Requirement – From the listing below, set down exactly the lines between the one holding "theorem and (rd" and the one holding "theorem xor (rd", inclusive. No other line is wanted.
··· Exercise material ···
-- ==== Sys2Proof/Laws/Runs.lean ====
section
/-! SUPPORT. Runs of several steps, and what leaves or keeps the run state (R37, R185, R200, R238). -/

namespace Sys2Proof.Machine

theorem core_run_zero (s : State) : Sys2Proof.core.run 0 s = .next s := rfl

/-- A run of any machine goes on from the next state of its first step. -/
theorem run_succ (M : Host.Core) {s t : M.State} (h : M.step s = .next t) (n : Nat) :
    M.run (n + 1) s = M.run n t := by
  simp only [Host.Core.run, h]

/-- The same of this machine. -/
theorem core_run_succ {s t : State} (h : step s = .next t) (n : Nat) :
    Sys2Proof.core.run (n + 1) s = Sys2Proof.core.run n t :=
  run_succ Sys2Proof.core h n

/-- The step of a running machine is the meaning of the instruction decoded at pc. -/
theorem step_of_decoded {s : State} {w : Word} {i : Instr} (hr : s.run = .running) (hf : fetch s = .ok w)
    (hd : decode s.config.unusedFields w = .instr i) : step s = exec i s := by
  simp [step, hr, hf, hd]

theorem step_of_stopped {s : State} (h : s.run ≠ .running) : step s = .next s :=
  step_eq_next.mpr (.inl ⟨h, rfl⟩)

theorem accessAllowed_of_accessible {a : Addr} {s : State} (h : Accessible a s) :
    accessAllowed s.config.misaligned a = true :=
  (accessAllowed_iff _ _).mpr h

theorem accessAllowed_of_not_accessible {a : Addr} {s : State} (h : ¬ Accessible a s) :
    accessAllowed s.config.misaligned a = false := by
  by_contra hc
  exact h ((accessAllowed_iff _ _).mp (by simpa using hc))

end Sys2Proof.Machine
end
···
··· Exercise material ···
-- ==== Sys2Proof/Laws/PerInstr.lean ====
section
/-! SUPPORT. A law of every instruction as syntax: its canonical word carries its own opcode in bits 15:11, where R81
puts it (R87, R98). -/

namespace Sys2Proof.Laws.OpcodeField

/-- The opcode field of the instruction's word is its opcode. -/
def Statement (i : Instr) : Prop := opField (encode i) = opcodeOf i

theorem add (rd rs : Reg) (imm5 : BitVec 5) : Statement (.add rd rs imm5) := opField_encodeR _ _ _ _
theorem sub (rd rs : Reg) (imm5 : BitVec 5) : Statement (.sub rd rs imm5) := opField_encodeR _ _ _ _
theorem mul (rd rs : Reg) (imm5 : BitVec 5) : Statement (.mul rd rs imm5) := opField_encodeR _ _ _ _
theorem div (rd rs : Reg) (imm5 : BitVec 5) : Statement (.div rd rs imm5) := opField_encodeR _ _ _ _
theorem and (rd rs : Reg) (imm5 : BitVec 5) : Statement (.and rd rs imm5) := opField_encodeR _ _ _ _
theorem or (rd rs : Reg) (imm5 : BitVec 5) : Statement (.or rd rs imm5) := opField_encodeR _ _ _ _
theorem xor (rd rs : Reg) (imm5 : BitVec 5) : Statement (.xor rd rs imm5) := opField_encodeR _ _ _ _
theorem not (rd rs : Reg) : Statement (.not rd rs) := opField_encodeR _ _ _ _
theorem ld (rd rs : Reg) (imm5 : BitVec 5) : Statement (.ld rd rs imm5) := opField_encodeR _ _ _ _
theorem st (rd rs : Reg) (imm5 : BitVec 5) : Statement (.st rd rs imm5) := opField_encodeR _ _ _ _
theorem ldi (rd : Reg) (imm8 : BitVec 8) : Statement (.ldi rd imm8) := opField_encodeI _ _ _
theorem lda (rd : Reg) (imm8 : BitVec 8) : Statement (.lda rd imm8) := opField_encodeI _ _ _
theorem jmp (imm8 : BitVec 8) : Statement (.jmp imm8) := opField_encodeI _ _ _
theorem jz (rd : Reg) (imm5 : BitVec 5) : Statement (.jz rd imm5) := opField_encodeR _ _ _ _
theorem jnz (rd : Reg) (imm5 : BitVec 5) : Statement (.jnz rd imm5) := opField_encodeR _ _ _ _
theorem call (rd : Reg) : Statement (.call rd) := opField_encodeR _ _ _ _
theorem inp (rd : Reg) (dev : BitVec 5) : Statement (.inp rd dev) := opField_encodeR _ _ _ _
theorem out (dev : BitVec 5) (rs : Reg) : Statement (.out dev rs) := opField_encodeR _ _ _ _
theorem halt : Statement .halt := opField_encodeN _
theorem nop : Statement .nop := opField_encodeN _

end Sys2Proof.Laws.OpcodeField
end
···
··· Exercise material ···
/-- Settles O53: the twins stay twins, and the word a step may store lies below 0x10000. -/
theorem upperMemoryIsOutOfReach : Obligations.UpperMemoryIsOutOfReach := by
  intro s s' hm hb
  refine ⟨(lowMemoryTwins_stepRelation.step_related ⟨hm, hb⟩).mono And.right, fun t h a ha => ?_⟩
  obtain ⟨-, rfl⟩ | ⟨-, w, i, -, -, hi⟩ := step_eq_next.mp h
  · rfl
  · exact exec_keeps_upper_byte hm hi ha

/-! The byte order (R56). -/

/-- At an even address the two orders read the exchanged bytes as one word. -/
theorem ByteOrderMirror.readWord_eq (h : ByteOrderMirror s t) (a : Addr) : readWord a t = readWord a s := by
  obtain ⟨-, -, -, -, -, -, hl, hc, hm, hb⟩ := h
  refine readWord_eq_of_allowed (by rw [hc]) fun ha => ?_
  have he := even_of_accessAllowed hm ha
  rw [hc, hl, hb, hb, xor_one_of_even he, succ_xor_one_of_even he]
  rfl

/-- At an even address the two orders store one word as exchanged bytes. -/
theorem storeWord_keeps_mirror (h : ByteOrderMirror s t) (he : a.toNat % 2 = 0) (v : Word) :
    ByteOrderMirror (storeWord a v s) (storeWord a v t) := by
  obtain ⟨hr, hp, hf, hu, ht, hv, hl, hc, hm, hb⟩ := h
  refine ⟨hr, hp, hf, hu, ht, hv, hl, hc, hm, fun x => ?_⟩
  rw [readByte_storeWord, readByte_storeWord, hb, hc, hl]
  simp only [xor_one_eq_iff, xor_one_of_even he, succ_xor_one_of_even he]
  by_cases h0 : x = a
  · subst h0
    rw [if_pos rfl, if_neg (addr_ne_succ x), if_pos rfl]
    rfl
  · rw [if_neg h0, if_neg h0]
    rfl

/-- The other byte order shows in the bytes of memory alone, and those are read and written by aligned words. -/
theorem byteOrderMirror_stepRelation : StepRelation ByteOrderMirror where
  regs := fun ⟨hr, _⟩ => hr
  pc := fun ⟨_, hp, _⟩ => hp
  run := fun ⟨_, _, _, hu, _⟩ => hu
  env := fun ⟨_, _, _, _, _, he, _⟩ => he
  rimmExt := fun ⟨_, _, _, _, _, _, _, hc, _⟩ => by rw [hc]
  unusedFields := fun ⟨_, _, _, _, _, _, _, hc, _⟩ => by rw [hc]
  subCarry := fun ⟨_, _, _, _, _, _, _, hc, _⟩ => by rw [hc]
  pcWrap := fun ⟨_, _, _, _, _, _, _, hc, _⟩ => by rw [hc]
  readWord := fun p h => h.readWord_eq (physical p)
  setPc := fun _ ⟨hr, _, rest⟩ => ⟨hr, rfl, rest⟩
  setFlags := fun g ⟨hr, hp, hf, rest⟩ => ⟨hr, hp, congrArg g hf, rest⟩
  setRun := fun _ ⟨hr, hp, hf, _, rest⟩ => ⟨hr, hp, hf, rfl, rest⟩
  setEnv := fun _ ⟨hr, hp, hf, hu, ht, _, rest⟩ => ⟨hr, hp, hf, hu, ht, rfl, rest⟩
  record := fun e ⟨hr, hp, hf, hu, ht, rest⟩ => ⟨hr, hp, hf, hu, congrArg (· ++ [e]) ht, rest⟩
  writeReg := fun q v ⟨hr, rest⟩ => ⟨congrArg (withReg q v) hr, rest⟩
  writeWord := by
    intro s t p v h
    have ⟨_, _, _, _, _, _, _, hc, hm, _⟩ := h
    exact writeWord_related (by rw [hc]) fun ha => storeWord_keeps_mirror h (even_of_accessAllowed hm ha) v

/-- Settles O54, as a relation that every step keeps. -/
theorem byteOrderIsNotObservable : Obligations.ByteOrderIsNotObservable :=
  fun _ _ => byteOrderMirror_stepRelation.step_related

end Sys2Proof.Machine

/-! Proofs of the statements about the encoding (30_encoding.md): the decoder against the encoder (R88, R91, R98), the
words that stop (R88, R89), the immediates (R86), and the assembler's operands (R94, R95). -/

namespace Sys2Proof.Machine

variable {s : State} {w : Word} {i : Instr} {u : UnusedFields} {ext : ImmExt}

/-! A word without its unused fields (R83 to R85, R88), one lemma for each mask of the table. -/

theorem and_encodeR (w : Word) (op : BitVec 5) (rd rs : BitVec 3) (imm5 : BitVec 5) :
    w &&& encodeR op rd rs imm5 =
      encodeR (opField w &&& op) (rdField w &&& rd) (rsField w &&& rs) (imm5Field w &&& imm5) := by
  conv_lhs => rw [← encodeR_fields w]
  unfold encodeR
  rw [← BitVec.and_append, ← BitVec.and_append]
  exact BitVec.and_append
···
Result of this exercise –
theorem and (rd rs : Reg) (imm5 : BitVec 5) : Statement (.and rd rs imm5) := opField_encodeR _ _ _ _
theorem or (rd rs : Reg) (imm5 : BitVec 5) : Statement (.or rd rs imm5) := opField_encodeR _ _ _ _
theorem xor (rd rs : Reg) (imm5 : BitVec 5) : Statement (.xor rd rs imm5) := opField_encodeR _ _ _ _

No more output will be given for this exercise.